The insurance company has agreed to give Linduh the present value of that future $100,000 operation. Use the present value table on p. 1010-11 and assume Linduh invests the money she is awarded so that she receives a 3% return. How much money will Buzz’s insurance company have to give Linduh now in order for her to have $100,000 in 7 years (or what is the present value of $100,000 using these assumptions)?
Present Value Problem – broken down
Linduh needs to invest sum PV for 7 years at 3 percent interest in order to get $100,000 in seven years.
The present value table tells you that the appropriate multiplier is .81309151.
So the present value (PV) of $100,000 is reached using the formula $100,000 X .81309151 = $81,309.15
Notice the multiple assumptions that must be made here:
1) What the appropriate investment return will be (i.e., interest)
2) What the cost of the operation in the future is likely to be (based on inflation)
3) What the timing of the operation is likely to be
This is a mathematic calculation but it is still based on a lot of very tenuous assumptions that might not get P full recovery or might overcompensate P.
Common Damages Measures in Contract Situations
Like tort damages, contract damage measures typically use FMV or replacement cost measures
BUT the rules differ under common law & UCC
FMV is preferred tool for measuring damages for breach of contract
Can use market value to measure damages – UCC 2-708/2-713
Can also use measures similar to replacement costs
Cover – UCC 2-712
Resale – UCC 2-706
Neri v. Retail Marine
Neris enter K to buy boat from RM for $12,587.40. Neris gave $4,250 deposit; arranged for immediate delivery.
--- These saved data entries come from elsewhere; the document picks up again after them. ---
-- ==== Sys2Proof/Tests/Slice0.lean ====
section
/-! SUPPORT. Tests: ill-formed commands that the check refuses, the cyclic check and the layouts on
fixed values, a few steps, and for each statement with hypotheses a state and operands that meet
them. -/

namespace Sys2Proof.Tests

open Sys2Proof Sys2Proof.Machine

set_option maxRecDepth 100000

/-! ## Well-formedness: one ill-formed command for each check -/

theorem test_wf_attempt_of_update :
    Instr.wellFormed (.updateReceived 2 0#16 .nil 0#8 0#8 false Data.zero) = false ∧
      Instr.wellFormed (.updateReceived 2 0#16 .nil 4#8 0#8 false Data.zero) = true := by decide

theorem test_wf_attempt_of_query :
    Instr.wellFormed (.queryReceived 2 0#16 5#8 0#8) = false ∧
      Instr.wellFormed (.queryReceived 2 0#16 1#8 0#8) = true := by decide

theorem test_wf_answer_has_146_bytes :
    Instr.wellFormed (.scan (.image [0xFF#8] none)) = false ∧
      Instr.wellFormed (.scan (.image (List.replicate 146 0xFF#8) none)) = true := by decide

theorem test_wf_correction_has_138_bytes :
    Instr.wellFormed (.verify false (.image (List.replicate 146 0#8) (some [0#8]))) = false ∧
      Instr.wellFormed (.sectorReadCompletion (.image [] (some (List.replicate 138 0#8)))) =
        false ∧
      Instr.wellFormed (.scrubReadCompletion
        (.image (List.replicate 146 0#8) (some (List.replicate 138 0#8)))) = true := by decide

theorem test_wf_reception_error_is_broken :
    Instr.wellFormed (.receptionError [false, true, false]) = false ∧
      Instr.wellFormed (.receptionError [true, true, true, true, true, true]) = false ∧
      Instr.wellFormed (.receptionError [false, false, false, false, false, false]) = true := by
  decide

/-- A raw frame with an empty body. -/
def rawFrame (body : List Byte) (check : BitVec 16) : RawFrame :=
  ⟨2#2, 2#3, 1#4, 6#4, body, check⟩

theorem test_wf_body_below_512 :
    Instr.wellFormed (.frameDiscarded (rawFrame (List.replicate 512 0#8) 0#16)) = false ∧
      Instr.wellFormed (.addressConflict (rawFrame [] 0#16)) = true := by decide

theorem test_wf_bad_request_is_malformed :
    Instr.wellFormed (.badRequest [0x04#8, 0x07#8]) = false ∧
      Instr.wellFormed (.badRequest [0x04#8]) = true ∧
      Instr.wellFormed (.badRequest []) = true ∧
      Instr.wellFormed (.badRequest [0x05#8, 0x07#8]) = true := by decide

theorem test_wf_unknown_command_is_unknown :
    Instr.wellFormed (.unknownCommand [0x05#8]) = false ∧
      Instr.wellFormed (.unknownCommand [0x06#8, 0#8]) = true ∧
      Instr.wellFormed (.unknownCommand [0x00#8]) = true ∧
      Instr.wellFormed (.unknownCommand []) = true := by decide

/-! ## The check and the layouts -/

/-- The check of the nine digits 1 to 9 with this generator and start value is 29B1h. -/
theorem test_check_of_digits :
    checkOf (bitsOfBytes [0x31#8, 0x32#8, 0x33#8, 0x34#8, 0x35#8, 0x36#8, 0x37#8, 0x38#8, 0x39#8])
      = 0x29B1#16 := by decide

/-- A FETCH of block 0102h from station 3 to station 5 is read back as it was built. -/
theorem test_fetch_reads_back :
    judgeFrame 1 (Frame.raw ⟨3, some 5, .fetch 0x0102#16⟩) =
      .good ⟨3, some 5, .fetch 0x0102#16⟩ := by decide

/-- A frame of the wrong class, of the wrong target form and of the wrong length fail the form test.
-/
theorem test_form_fails :
    frameForm ⟨1#2, 3#3, 5#4, 6#4, [0#8, 0#8], 0#16⟩ = none ∧
      frameForm ⟨2#2, 3#3, 15#4, 6#4, [0#8, 0#8], 0#16⟩ = none ∧
      frameForm ⟨2#2, 3#3, 5#4, 6#4, [0#8], 0#16⟩ = none ∧
      frameForm ⟨2#2, 3#3, 5#4, 14#4, [0#8, 0#8], 0#16⟩ = none := by decide

/-- After five equal bits one opposite bit is stuffed, and none after the last bit. -/
theorem test_stuffing :
    stuffFrom false 1 [false, false, false, false, true] =
        [false, false, false, false, true, true] ∧
      stuffFrom false 1 [false, false, false, false] = [false, false, false, false] := by decide

/-- The bits of a FETCH read back as the frame they spell, and a sixth equal bit breaks off. -/
theorem test_line_reads_back :
    let raw := Frame.raw ⟨3, some 5, .fetch 0x0102#16⟩
    readLine (lineBits raw) = .frame raw ∧
      receptionOf 1 (lineBits raw) = some (.fetchReceived 3 5 0x0102#16) ∧
      readLine ((lineBits raw).take 20) = .unfinished ∧
      readLine ((lineBits raw).take 20 ++ List.replicate 6 true) = .broken := by decide

/-- The bits of SDI make whole bytes, most significant bit first, and a partial byte is dropped (R178).
-/
theorem test_bits_make_whole_bytes :
    wholeBytes (bitsOf 0x04#8 ++ bitsOf 0xA5#8 ++ [true, false, true]) = [0x04#8, 0xA5#8] ∧
      wholeBytes (List.replicate 7 true) = [] := by decide

/-- Byte 0 and the packet behind it make the command (R180, R181). -/
theorem test_bytes_make_the_command :
    commandAtEnd [0x01#8, 0x01#8, 0x07#8, 0x0F#8, 0xFF#8, 0x55#8] =
        .submitReadLocal 7#8 4095#16 ∧
      commandAtEnd [0x01#8, 0x04#8, 0x07#8] = .submitAbort 7#8 ∧
      commandAtEnd [0x01#8, 0x03#8, 0x07#8] = .badRequest [0x03#8, 0x07#8] ∧
      commandAtEnd [0x02#8, 0#8, 0#8] = .takeEnd 3 ∧ commandAtEnd [0x04#8] = .status true ∧
      commandAtByte 0x04#8 = some .status ∧
      commandAtEnd [0x06#8] = .unknownCommand [0x06#8] := by decide

/-- No word spells a command. -/
theorem test_no_word_spells_a_command :
    decodeTableWord 16 0 = none ∧ State.reset.withFetchWord 16 0 = State.reset := ⟨rfl, rfl⟩

/-! ## States for the witnesses -/

/-- The sum of a state's changes: station 1 of a group of 3 (Q = 2) with H = 8, in the given phase,
station 2 PRESENT and ONLINE, the media port free. -/
def station (phase : Phase) : State :=
  { State.reset with
    control := ⟨false, false, false, ⟨1#3, 2#3, 0#2⟩⟩
    member := { Membership.reset with
      phase := phase
      peers := (Membership.reset.peers.set 1 ⟨.present, phase.run, 0#32, none, none⟩).set 2
        ⟨.present, some .online, 0#32, none, some 24⟩ }
    media := { State.reset.media with port := none, steps := [], stepWindow := none } }

/-- A version of station 2. -/
def v2 : Version := ⟨5#32, 2⟩

/-- The port carries the given operation, in a step that is 8 ticks old. -/
def atPort (op : MediaOp) (s : State) : State :=
  { s with media := { s.media with port := some op, steps := [.read 7], stepWindow := some 0 } }

/-- The serve slot holds the given job. -/
def serving (job : ServeJob) (s : State) : State :=
  { s with repair := { s.repair with serve := some job } }

/-- The part waits for its RESTART. -/
def waitingForRestart (s : State) : State :=
  { s with control := { s.control with restarting := true } }

/-- The part is held by its power-on reset. -/
def heldInReset (s : State) : State :=
  { s with control := { s.control with powerOnHeld := true } }

/-- The map lists block 7 with the given condition, and the staging queue is as given. -/
def holding (condition : Condition) (staging : List StagingEntry) (s : State) : State :=
  { s with store := ⟨9#32, [(7, ⟨some 7, v2, v2, condition⟩)], staging⟩ }

/-- The out-queue is as given. -/
def queued (queue : List QueuedFrame) (s : State) : State :=
  { s with line := { s.line with queue := queue } }

/-- The catch-up cursor is as given. -/
def withCursor (c : Cursor) (s : State) : State :=
  { s with repair := { s.repair with cursor := c } }

/-- The fetch slot is as given. -/
def withFetch (f : FetchSlot) (s : State) : State :=
  { s with repair := { s.repair with fetch := f } }

/-- The client's open transaction is as given. -/
def inTransaction (t : Transaction) (s : State) : State :=
  { s with client := { s.client with transaction := t } }

/-- A FETCH frame in a state of the queue. -/
def fetchFrame (state : FrameState) : QueuedFrame := ⟨0, ⟨1, some 2, .fetch 7#16⟩, state⟩

/-- A heartbeat frame in a state of the queue. -/
def heartbeatFrame (id : Nat) (state : FrameState) : QueuedFrame :=
  ⟨id, ⟨1, none, .heartbeat .online 0#32 3#8 0x41#8 0#8 0#8⟩, state⟩

/-- A write of block 7 at its stage. -/
def writeOf (stage : WriteStage) (taken : List Nat) : MediaOp :=
  .write ⟨7, v2, Data.zero, stage, taken⟩

/-- A staging entry of block 7. -/
def entry7 (source : Source) (state : StagingState) : StagingEntry :=
  ⟨7, v2, Data.zero, source, state⟩

/-! ## A few steps -/

/-- The first SCAN after reset, of a blank sector, records BLANK and goes on to sector 1. -/
theorem test_first_scan :
    exec (.scan (.stored 0)) State.reset = .next { State.reset with
      media := { State.reset.media with port := some (.scanRead 1), steps := [.read 1] }
      mount := ⟨[.blank], []⟩ } := by rfl

/-- With the bytes of the empty station, TRANSACTION_OPEN returns status 00h and no outcome. -/
theorem test_leading_bytes : State.reset.leadingBytes = [0x00#8, 0x00#8, 0x00#8] := by decide

/-- The status byte of an ONLINE station with a completion pending is 70h (R191). -/
theorem test_status_byte :
    (((station .online).complete (.write 1#8 .ok v2 .online)).statusByte) = 0x70#8 := by decide

/-- The join test at a station that sees one ONLINE peer starts catch-up with it. -/
theorem test_join_finds_server : (station .listening).joinTest = .catchUp 2 := by decide

/-- The version order: larger sequence first, then larger origin. -/
theorem test_newer :
    newer ⟨6#32, 0⟩ v2 = true ∧ newer ⟨5#32, 3⟩ v2 = true ∧ newer ⟨5#32, 1⟩ v2 = false := by decide

/-! ## Witnesses: commands and resets -/

theorem test_witness_StepTakesTheFrontCommand :
    { station .online with pending := [.tick] }.pending = .tick :: [] ∧
      (station .online).pending = [] := by decide

theorem test_witness_SettlingKeeps :
    let s := station .online
    let listed := { s with repair := { s.repair with list := [7] } }
    let pushing := withCursor { Cursor.idle with state := .pushing, server := some 2 }
      (station .catchingUp)
    (station .mounting).live = false ∧ (station .listening).member.phase.serving = false ∧
      (atPort (.scrubRead 7 7 v2) s).media.port.isSome = true ∧ s.live = true ∧
      s.member.phase.serving = true ∧ s.repair.serve = none ∧ s.repair.serveQueue = [] ∧
      s.repair.cursor.state ≠ .pushing ∧ s.repair.list = [] ∧ s.progress = none ∧
      s.serveStep = none ∧ s.cursorStep = none ∧ s.fetchStep = none ∧
      pushing.serveStep = none ∧ pushing.cursorStep.isSome = true ∧
      listed.cursorStep = none ∧ listed.fetchStep.isSome = true := by decide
Neris later backed out; ask for deposit back; RM refuses because boat has already been delivered to it. Boat later sold at same price to new buyer.
Neri’s sued (in restitution) for return of deposit; RM counterclaimed for breach of contract.
What measure of damages did Neri use – market value or resale value? Why?
Contract Damages – Giving P Their Expectancy
Expectancy – puts P in same position as if contract performed
Compare “reliance” – put P in position as if K was never made
Expectancy is the favored method of implementing rightful position
FMV, replacement costs or the Neri measure all try to implement P’s expectancy – i.e., all try to put P in the position would have been in if K were performed
Why do courts prefer damages measures that implement expectancy rather than reliance in contract situations?
Clarifying the Damages in Neri:
Retail Marine received $2579 in lost profits and $674 in storage and other upkeep costs
Has the court awarded expectancy and reliance damages?
At first glance it seems as if RM is getting both because it is getting expectancy (lost profits) and out-of-pocket losses (which often fall into the “reliance” category).
But here O-O-P losses fall under the heading of “consequential damages” since they don’t overlap with the expectancy award of lost profits.